Top of Data shown
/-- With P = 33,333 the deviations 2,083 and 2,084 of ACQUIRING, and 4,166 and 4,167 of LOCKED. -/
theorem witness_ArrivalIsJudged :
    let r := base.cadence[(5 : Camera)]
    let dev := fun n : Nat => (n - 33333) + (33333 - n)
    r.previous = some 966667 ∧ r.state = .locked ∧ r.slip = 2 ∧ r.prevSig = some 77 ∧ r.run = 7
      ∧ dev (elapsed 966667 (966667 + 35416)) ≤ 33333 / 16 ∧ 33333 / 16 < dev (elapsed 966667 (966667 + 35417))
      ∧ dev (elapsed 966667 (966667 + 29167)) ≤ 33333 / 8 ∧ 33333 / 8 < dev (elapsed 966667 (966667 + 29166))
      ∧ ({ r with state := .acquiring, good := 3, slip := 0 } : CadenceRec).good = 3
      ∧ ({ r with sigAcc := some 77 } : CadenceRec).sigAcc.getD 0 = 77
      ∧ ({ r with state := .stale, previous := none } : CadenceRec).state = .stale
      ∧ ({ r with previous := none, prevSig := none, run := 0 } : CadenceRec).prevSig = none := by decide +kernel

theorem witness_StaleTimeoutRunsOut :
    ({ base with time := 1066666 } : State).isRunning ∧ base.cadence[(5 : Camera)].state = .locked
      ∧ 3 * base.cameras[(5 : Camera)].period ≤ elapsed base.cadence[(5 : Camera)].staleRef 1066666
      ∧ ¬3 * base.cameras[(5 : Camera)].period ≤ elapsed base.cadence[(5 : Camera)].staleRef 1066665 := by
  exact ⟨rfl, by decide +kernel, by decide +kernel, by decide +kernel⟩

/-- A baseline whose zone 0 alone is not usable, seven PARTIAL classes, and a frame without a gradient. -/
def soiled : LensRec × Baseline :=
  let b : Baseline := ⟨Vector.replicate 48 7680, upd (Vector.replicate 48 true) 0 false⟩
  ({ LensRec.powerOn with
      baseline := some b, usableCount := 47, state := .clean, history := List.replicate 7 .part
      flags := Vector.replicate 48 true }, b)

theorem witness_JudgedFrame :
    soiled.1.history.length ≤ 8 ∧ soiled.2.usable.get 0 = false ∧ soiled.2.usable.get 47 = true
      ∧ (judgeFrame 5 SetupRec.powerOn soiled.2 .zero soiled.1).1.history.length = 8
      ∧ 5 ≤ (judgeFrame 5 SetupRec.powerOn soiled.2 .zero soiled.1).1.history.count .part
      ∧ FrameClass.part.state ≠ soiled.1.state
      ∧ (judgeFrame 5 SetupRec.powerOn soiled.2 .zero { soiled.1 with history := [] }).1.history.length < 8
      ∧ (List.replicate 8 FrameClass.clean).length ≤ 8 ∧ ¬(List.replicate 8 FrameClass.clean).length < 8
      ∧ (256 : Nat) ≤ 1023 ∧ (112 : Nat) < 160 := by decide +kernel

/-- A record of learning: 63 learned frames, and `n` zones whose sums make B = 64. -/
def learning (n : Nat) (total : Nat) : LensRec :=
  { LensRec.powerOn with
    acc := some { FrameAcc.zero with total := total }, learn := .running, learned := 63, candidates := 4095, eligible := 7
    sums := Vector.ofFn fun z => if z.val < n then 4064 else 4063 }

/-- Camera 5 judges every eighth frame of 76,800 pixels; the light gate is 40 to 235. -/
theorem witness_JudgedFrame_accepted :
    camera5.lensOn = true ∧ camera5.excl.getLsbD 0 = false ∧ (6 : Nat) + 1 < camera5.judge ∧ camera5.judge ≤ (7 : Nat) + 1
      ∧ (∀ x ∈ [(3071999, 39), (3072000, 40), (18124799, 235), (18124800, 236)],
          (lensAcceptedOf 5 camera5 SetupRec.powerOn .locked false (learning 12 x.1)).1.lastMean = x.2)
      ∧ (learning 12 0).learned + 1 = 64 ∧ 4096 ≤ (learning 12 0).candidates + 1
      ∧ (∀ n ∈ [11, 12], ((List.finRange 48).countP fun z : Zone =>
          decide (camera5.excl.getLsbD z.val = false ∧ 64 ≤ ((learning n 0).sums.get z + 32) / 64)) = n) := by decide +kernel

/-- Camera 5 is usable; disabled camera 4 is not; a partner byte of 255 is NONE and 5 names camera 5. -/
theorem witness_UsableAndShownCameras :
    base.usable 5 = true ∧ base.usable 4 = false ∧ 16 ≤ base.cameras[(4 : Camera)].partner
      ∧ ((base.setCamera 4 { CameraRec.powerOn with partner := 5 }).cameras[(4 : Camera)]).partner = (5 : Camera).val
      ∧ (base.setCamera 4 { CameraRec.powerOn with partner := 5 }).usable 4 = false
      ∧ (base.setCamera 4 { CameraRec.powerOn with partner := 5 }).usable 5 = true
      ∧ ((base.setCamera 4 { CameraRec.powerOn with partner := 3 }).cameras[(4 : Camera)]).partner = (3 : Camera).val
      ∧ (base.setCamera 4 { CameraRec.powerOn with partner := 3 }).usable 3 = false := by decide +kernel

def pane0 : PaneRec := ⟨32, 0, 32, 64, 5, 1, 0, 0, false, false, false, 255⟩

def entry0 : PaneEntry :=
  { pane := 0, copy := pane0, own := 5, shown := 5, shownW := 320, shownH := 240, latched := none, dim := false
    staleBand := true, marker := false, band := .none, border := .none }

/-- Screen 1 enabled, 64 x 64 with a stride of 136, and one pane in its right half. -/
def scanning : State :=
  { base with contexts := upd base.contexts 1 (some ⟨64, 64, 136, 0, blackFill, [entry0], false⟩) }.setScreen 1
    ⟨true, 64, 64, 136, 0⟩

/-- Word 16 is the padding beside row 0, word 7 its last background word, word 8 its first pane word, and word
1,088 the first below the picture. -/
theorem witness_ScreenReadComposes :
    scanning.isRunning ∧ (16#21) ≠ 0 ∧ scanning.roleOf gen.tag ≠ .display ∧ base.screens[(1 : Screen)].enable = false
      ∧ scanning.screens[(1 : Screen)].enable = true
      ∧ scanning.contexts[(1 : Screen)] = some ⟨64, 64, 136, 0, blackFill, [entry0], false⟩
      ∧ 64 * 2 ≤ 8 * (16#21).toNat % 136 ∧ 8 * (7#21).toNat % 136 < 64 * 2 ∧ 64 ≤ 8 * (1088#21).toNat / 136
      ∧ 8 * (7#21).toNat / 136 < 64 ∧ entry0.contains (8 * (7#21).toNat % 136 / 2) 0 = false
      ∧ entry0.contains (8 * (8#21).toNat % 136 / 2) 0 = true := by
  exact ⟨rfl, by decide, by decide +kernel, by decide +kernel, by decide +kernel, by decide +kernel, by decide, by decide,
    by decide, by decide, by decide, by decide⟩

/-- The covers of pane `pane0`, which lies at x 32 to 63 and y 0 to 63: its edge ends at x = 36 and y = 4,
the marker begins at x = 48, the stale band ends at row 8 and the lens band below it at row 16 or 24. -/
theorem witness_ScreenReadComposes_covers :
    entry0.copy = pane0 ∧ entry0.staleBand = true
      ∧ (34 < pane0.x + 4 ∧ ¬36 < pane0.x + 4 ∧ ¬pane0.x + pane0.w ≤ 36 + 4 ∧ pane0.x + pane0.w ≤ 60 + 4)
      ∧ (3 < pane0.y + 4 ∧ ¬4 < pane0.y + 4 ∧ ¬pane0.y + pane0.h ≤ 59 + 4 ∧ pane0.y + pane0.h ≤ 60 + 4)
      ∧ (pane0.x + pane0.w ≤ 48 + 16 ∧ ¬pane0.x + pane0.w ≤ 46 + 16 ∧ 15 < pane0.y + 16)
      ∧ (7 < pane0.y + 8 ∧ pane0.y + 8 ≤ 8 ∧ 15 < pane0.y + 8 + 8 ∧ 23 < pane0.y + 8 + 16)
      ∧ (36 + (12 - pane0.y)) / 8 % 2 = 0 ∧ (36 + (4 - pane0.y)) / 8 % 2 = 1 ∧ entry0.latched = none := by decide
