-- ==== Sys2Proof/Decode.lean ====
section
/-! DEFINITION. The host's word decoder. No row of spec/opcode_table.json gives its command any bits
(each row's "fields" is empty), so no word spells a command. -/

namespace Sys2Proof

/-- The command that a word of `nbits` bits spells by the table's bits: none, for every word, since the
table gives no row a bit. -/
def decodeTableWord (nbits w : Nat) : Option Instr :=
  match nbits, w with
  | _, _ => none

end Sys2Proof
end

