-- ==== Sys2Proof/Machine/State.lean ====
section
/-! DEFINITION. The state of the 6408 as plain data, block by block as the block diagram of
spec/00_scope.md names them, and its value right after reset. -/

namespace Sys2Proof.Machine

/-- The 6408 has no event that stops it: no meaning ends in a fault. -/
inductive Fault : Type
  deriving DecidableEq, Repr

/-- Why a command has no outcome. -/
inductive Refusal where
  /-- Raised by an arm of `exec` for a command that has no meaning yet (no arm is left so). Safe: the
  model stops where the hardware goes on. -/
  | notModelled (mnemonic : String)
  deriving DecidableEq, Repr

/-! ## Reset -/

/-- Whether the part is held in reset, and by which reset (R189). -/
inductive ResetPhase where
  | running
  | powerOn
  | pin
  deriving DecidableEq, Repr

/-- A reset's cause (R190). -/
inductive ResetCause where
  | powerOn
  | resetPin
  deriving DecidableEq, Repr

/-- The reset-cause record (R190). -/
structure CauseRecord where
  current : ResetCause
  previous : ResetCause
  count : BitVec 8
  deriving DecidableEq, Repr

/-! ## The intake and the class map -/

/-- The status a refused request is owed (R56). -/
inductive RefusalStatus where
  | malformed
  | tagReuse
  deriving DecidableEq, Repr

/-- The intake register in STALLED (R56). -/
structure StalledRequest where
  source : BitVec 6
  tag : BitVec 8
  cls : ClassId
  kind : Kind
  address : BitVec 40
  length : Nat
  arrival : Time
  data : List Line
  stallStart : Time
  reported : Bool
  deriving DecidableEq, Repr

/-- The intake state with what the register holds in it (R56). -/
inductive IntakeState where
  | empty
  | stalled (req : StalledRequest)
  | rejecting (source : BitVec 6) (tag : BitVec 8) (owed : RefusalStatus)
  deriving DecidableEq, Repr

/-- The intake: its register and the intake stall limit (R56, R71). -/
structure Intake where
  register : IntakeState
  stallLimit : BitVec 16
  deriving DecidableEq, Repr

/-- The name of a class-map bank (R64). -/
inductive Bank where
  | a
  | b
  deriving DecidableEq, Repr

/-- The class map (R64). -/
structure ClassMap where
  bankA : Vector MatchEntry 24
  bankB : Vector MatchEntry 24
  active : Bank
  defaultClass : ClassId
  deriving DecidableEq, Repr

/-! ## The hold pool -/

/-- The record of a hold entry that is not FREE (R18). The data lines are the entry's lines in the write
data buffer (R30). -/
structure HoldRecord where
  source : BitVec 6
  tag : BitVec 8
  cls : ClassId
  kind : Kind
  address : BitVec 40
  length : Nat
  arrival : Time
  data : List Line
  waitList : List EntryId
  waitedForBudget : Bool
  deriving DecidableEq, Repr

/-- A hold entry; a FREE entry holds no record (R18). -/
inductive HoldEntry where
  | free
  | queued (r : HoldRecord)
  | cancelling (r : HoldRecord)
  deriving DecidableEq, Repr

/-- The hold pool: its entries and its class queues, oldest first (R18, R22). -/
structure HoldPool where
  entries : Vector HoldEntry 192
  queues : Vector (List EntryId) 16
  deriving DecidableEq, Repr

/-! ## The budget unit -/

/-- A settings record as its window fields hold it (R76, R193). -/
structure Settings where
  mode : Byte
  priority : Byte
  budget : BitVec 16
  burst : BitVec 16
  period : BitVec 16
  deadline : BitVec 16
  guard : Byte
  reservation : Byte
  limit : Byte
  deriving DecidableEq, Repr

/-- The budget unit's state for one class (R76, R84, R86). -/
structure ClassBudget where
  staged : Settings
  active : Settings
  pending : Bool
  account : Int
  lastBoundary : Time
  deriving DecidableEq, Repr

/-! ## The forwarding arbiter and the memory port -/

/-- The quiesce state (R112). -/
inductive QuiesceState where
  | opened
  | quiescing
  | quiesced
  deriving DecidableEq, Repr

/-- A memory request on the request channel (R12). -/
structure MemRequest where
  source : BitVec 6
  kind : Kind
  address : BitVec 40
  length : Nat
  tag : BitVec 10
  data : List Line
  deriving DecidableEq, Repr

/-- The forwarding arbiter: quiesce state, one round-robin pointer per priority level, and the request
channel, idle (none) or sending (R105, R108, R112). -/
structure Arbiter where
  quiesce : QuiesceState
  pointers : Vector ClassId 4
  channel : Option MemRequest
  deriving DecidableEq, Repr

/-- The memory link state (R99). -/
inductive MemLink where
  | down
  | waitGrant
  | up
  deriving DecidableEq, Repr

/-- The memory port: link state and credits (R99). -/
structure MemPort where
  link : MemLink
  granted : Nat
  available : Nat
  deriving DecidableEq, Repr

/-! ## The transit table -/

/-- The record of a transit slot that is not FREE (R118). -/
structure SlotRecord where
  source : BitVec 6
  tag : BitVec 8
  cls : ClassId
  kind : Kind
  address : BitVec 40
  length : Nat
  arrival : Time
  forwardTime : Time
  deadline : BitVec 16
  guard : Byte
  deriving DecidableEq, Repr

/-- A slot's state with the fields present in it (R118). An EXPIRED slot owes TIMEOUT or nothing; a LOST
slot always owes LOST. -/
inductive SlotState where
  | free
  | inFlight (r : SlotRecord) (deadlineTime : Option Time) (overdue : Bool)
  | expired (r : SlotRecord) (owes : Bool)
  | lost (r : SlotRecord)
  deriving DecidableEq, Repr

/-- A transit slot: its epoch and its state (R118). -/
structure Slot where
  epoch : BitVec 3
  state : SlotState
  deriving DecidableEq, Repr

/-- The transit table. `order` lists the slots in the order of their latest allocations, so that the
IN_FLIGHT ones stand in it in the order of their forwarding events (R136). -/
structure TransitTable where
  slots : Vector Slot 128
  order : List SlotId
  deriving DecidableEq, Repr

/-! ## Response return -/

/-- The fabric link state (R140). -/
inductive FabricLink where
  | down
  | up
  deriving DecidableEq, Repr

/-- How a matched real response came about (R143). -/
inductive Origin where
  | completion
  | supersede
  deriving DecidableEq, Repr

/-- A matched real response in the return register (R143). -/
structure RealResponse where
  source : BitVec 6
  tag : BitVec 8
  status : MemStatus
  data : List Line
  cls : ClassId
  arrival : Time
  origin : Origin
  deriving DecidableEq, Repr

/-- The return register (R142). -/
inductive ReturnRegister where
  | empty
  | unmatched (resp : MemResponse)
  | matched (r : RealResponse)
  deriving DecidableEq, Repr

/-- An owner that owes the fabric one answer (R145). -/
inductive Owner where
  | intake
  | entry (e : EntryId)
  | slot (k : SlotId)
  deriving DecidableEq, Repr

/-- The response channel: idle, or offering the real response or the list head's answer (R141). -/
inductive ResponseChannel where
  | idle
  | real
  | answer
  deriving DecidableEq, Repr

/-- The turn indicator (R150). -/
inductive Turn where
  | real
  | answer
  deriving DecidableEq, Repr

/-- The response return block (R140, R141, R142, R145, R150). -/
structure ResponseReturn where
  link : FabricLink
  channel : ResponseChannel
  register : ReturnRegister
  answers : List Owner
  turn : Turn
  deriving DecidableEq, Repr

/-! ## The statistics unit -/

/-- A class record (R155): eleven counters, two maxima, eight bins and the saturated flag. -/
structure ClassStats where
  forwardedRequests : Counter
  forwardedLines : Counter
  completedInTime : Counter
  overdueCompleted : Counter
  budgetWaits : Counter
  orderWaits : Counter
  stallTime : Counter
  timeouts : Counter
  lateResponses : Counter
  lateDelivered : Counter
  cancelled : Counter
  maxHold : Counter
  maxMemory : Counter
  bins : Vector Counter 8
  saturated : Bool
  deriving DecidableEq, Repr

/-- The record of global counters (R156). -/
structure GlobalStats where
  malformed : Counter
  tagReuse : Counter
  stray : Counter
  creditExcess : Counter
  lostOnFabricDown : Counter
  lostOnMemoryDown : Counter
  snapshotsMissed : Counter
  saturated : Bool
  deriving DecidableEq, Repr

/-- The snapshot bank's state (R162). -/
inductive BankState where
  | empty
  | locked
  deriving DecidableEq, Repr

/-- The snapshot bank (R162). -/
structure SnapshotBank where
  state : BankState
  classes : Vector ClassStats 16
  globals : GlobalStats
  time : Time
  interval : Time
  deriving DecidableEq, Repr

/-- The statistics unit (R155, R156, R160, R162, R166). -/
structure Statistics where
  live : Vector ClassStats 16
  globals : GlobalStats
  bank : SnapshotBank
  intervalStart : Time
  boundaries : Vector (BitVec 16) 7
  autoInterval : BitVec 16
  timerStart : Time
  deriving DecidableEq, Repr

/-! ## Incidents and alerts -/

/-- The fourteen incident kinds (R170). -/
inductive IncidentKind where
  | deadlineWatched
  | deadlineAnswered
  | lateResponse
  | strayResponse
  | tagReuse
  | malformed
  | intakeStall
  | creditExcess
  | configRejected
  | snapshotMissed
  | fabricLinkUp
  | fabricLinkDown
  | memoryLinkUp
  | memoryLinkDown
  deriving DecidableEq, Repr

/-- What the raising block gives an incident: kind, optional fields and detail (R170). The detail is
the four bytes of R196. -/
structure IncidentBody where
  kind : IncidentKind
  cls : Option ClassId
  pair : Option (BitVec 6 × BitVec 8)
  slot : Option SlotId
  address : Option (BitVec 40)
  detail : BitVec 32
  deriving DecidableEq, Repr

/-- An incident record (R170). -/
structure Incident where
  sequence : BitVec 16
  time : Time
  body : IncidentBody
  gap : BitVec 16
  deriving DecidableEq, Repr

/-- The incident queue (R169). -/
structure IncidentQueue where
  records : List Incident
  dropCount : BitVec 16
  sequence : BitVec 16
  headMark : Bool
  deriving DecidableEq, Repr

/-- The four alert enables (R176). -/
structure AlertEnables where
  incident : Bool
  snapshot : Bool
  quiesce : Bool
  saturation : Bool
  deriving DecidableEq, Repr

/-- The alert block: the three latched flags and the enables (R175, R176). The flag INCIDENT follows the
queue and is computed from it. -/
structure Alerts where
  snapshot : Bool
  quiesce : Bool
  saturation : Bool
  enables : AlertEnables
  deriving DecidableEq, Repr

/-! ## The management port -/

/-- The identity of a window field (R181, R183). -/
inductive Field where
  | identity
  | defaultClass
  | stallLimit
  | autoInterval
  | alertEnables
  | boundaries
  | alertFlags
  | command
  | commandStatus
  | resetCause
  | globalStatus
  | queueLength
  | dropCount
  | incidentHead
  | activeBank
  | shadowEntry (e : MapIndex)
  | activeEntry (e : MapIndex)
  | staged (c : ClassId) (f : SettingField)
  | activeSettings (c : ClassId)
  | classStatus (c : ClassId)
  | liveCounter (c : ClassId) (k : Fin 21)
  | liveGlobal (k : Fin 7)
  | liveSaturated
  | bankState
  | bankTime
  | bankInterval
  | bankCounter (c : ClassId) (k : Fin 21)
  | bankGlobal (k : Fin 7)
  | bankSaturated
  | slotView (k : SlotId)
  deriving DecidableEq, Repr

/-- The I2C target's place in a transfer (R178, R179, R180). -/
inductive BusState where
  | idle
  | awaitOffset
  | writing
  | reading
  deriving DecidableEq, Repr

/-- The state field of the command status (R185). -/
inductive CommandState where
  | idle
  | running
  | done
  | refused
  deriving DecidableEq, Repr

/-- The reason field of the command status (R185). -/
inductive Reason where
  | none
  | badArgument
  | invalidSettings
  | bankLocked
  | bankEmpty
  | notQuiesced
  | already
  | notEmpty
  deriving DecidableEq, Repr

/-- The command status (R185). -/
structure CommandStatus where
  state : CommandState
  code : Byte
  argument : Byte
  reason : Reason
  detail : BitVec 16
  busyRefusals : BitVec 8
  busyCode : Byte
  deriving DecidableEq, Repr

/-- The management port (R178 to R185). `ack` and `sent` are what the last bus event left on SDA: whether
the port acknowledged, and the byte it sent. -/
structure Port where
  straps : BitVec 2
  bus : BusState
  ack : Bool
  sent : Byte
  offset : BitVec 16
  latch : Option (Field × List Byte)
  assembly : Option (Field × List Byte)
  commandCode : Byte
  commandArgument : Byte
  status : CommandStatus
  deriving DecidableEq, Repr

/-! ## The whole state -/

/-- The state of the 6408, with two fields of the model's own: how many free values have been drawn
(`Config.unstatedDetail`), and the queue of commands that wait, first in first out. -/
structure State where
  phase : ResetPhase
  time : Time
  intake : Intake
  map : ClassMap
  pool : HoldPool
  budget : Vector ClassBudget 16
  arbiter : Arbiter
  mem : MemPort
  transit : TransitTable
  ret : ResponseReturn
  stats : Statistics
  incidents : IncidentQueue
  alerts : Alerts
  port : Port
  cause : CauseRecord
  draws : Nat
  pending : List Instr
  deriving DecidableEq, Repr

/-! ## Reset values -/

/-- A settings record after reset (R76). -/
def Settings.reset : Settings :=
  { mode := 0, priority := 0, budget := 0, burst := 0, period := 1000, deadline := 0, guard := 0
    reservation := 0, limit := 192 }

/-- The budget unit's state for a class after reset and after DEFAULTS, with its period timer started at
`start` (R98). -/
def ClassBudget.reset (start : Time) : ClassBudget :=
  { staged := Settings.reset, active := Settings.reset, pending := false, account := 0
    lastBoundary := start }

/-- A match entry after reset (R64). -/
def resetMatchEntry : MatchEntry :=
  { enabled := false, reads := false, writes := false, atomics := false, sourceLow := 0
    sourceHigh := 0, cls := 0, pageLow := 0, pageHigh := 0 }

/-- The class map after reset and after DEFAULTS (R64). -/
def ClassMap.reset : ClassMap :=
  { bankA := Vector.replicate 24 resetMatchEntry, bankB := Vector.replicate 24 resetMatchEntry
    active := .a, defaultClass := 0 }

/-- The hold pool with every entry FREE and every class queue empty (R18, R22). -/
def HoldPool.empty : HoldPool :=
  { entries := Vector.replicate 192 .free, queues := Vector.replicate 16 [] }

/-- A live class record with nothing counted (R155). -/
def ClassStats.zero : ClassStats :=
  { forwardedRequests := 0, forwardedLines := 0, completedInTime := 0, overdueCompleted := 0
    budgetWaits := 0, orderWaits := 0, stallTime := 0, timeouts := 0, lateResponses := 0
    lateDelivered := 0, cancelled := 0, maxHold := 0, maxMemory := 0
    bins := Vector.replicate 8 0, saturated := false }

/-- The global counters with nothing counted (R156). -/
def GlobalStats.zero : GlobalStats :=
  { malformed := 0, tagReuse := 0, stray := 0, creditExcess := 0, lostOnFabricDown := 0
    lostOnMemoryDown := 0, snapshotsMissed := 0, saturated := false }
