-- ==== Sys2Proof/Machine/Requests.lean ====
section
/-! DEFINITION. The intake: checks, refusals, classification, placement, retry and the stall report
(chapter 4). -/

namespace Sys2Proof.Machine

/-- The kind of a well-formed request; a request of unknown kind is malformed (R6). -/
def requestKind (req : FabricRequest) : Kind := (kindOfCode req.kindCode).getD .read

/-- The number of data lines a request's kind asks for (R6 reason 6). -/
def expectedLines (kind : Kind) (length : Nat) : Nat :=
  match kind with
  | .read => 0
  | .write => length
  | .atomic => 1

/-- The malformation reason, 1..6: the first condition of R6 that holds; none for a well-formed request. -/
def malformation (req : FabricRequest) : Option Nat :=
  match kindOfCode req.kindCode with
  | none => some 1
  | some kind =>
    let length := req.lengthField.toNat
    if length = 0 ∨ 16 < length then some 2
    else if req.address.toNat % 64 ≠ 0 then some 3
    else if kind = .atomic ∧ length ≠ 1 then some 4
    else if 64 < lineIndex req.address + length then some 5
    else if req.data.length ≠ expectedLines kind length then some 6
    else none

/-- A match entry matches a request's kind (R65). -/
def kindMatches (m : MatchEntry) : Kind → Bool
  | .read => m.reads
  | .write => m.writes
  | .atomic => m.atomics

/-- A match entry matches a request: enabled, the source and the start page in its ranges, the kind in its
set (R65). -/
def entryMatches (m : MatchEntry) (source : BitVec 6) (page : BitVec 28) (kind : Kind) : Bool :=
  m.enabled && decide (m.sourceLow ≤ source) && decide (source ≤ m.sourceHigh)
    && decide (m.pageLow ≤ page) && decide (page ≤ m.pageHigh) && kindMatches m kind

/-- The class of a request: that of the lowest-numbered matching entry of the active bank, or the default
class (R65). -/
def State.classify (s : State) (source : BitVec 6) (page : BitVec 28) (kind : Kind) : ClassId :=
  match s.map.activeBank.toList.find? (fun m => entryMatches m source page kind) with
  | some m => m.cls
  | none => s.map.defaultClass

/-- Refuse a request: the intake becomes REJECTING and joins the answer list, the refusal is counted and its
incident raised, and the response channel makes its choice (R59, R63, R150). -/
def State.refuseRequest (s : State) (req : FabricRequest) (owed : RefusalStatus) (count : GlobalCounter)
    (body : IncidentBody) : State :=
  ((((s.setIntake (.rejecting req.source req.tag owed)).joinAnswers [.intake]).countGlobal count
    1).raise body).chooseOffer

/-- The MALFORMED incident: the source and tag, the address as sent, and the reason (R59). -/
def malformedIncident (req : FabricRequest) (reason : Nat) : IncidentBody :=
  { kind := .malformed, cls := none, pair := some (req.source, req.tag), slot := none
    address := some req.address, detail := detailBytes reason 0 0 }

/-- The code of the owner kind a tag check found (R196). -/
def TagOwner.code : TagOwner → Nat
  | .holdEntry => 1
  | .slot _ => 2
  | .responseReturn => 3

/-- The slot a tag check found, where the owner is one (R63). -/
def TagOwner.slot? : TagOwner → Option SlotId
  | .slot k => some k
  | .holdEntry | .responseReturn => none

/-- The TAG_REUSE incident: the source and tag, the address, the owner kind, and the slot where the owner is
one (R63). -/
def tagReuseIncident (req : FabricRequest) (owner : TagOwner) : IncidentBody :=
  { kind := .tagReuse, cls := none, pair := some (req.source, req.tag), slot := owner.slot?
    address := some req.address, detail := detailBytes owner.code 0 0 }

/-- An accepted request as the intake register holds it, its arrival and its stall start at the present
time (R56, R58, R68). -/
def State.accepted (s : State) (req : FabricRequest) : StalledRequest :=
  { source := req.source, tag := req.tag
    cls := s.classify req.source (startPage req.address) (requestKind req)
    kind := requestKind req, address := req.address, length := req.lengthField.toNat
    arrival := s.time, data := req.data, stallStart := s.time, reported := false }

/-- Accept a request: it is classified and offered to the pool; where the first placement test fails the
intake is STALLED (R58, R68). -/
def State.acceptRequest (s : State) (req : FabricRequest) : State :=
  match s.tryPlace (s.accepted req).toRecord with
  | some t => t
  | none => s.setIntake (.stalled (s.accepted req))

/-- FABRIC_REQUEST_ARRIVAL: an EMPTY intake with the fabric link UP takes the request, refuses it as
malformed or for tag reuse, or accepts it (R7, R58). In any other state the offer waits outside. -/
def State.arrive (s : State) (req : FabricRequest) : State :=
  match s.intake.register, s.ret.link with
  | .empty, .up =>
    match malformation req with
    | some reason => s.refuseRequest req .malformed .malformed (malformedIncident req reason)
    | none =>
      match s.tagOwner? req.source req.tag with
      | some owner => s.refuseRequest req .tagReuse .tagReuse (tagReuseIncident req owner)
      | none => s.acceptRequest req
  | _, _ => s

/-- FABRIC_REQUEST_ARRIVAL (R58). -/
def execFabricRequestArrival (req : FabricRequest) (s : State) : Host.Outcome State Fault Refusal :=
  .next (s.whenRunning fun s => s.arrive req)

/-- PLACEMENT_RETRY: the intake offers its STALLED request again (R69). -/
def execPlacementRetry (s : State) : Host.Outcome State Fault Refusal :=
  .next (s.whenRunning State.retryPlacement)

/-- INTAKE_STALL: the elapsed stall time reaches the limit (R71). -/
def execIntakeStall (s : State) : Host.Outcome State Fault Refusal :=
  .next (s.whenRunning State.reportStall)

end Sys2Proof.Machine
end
Bottom of Data shown
## Your task
Copy out, word for word, the part of the entries above that begins at the line with "first out. -/" and ends at the line with "ret : ResponseReturn", including both.

## Finished task
(`Config.unstatedDetail`), and the queue of commands that wait, first in first out. -/
structure State where
  phase : ResetPhase
  time : Time
  intake : Intake
  map : ClassMap
  pool : HoldPool
  budget : Vector ClassBudget 16
  arbiter : Arbiter
  mem : MemPort
  transit : TransitTable
  ret : ResponseReturn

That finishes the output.